## ACTIVITY
Write out, word for word, the part of the listing below that opens with the line containing "true => some .rising" and closes with the line containing "address (b : Option Byte)", keeping both of those lines and adding no others.

## GIVEN DATA
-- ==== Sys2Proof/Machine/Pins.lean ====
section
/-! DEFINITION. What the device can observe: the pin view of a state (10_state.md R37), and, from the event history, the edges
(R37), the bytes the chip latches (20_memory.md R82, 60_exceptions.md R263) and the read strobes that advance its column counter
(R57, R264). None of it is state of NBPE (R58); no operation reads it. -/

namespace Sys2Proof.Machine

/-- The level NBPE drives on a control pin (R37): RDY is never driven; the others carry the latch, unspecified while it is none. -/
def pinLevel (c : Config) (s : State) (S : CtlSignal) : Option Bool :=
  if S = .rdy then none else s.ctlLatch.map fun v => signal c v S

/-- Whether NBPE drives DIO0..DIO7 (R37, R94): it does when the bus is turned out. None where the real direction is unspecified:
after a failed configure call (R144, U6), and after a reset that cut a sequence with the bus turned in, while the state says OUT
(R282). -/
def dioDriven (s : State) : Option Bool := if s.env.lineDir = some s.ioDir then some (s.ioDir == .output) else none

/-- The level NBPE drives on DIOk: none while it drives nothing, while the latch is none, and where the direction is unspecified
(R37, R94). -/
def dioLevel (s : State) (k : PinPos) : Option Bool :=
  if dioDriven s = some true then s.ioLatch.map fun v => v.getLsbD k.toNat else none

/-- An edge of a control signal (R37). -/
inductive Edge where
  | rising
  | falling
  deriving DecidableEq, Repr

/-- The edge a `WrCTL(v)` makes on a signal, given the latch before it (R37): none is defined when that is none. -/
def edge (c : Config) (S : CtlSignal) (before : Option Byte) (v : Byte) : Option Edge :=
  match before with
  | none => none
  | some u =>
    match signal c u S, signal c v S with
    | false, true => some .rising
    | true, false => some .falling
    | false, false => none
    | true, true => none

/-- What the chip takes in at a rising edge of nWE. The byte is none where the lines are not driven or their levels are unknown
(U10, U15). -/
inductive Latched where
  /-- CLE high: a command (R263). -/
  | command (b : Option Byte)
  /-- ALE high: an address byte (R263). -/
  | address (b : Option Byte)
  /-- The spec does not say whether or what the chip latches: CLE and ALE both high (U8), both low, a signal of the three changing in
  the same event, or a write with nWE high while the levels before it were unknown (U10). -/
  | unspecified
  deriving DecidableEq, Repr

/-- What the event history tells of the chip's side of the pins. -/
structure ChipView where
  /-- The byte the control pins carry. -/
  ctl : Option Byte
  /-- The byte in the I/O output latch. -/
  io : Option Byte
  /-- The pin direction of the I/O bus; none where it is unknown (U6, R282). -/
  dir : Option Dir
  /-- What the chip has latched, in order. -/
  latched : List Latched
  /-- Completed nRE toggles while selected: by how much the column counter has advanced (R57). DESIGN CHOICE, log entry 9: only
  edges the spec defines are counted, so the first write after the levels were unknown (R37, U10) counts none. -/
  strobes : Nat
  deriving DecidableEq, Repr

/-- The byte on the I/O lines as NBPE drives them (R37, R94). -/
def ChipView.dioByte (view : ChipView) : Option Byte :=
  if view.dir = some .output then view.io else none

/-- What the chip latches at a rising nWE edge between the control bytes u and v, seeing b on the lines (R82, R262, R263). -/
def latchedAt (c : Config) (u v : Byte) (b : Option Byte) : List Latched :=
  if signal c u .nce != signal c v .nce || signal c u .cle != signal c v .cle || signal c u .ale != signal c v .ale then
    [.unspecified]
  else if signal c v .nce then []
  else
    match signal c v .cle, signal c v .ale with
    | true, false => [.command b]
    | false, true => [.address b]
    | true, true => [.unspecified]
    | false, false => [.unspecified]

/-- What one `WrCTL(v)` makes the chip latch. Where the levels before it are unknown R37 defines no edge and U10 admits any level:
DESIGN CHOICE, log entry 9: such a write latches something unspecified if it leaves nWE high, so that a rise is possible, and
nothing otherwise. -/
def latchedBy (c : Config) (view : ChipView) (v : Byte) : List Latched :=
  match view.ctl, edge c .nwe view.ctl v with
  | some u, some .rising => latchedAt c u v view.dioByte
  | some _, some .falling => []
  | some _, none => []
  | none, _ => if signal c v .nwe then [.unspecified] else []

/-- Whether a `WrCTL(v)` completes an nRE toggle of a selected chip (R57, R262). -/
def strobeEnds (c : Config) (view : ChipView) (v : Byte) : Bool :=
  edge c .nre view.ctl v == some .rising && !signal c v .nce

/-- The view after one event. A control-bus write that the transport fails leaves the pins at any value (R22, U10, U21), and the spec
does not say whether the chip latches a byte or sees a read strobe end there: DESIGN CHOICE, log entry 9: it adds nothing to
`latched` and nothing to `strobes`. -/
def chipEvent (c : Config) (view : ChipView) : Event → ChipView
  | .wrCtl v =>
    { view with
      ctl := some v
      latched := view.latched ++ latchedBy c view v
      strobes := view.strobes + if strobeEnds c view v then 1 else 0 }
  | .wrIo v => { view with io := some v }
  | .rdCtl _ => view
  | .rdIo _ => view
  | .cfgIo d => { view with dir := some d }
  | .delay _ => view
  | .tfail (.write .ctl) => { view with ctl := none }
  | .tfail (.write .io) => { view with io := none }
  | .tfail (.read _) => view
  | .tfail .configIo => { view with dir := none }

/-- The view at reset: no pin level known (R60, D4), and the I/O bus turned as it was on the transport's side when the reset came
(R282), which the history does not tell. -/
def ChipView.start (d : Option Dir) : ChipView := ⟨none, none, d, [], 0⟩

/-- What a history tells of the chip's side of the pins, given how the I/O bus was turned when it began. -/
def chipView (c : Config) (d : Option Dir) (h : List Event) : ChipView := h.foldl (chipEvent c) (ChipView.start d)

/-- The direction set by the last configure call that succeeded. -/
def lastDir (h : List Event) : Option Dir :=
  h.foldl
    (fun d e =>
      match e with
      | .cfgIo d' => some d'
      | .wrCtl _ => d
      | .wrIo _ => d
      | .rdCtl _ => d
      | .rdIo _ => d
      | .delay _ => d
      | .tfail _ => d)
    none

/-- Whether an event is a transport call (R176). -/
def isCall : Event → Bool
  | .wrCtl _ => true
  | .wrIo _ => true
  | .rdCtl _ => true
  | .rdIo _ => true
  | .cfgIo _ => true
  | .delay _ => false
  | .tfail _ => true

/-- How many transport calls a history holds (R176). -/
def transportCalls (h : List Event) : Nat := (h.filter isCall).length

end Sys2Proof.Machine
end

...

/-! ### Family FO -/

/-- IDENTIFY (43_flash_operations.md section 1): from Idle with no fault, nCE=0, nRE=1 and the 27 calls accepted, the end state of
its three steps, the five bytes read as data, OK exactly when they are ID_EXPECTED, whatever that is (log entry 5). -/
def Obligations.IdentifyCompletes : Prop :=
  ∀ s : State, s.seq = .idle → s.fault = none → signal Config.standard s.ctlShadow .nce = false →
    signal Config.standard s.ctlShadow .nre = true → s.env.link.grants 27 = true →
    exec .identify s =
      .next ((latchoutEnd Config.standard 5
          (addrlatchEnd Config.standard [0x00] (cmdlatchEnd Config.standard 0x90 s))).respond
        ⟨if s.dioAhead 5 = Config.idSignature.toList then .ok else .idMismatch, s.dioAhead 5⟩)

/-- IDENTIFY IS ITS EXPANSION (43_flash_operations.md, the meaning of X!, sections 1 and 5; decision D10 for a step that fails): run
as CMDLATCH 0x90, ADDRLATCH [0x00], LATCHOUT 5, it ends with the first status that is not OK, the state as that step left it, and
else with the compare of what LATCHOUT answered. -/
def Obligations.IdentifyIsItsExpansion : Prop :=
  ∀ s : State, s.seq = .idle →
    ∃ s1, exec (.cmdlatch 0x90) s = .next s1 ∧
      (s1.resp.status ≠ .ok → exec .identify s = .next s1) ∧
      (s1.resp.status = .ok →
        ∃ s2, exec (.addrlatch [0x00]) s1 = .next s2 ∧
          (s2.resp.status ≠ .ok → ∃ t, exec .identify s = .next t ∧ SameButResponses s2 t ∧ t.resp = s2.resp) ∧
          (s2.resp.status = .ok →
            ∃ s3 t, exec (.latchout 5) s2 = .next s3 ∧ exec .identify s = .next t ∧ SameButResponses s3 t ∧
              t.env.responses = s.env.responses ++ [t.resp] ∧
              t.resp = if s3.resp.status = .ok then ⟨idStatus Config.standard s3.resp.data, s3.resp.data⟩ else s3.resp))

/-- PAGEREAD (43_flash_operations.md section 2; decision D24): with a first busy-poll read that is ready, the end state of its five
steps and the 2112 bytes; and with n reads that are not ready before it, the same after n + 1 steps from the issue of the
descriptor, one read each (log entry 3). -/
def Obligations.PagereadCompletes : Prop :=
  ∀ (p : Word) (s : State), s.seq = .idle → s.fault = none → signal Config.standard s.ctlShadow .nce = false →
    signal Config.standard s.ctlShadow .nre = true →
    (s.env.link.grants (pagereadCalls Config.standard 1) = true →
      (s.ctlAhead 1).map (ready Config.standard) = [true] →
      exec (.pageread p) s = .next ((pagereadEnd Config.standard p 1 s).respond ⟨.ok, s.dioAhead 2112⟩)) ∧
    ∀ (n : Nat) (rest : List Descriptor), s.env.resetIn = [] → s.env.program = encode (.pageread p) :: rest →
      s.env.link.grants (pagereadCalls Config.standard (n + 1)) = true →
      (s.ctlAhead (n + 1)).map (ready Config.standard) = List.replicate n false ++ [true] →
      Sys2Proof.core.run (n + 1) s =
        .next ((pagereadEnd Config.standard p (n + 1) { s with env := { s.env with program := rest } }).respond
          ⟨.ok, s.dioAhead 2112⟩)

## ANSWER TO THIS EXERCISE
    | false, true => some .rising
    | true, false => some .falling
    | false, false => none
    | true, true => none

/-- What the chip takes in at a rising edge of nWE. The byte is none where the lines are not driven or their levels are unknown
(U10, U15). -/
inductive Latched where
  /-- CLE high: a command (R263). -/
  | command (b : Option Byte)
  /-- ALE high: an address byte (R263). -/
  | address (b : Option Byte)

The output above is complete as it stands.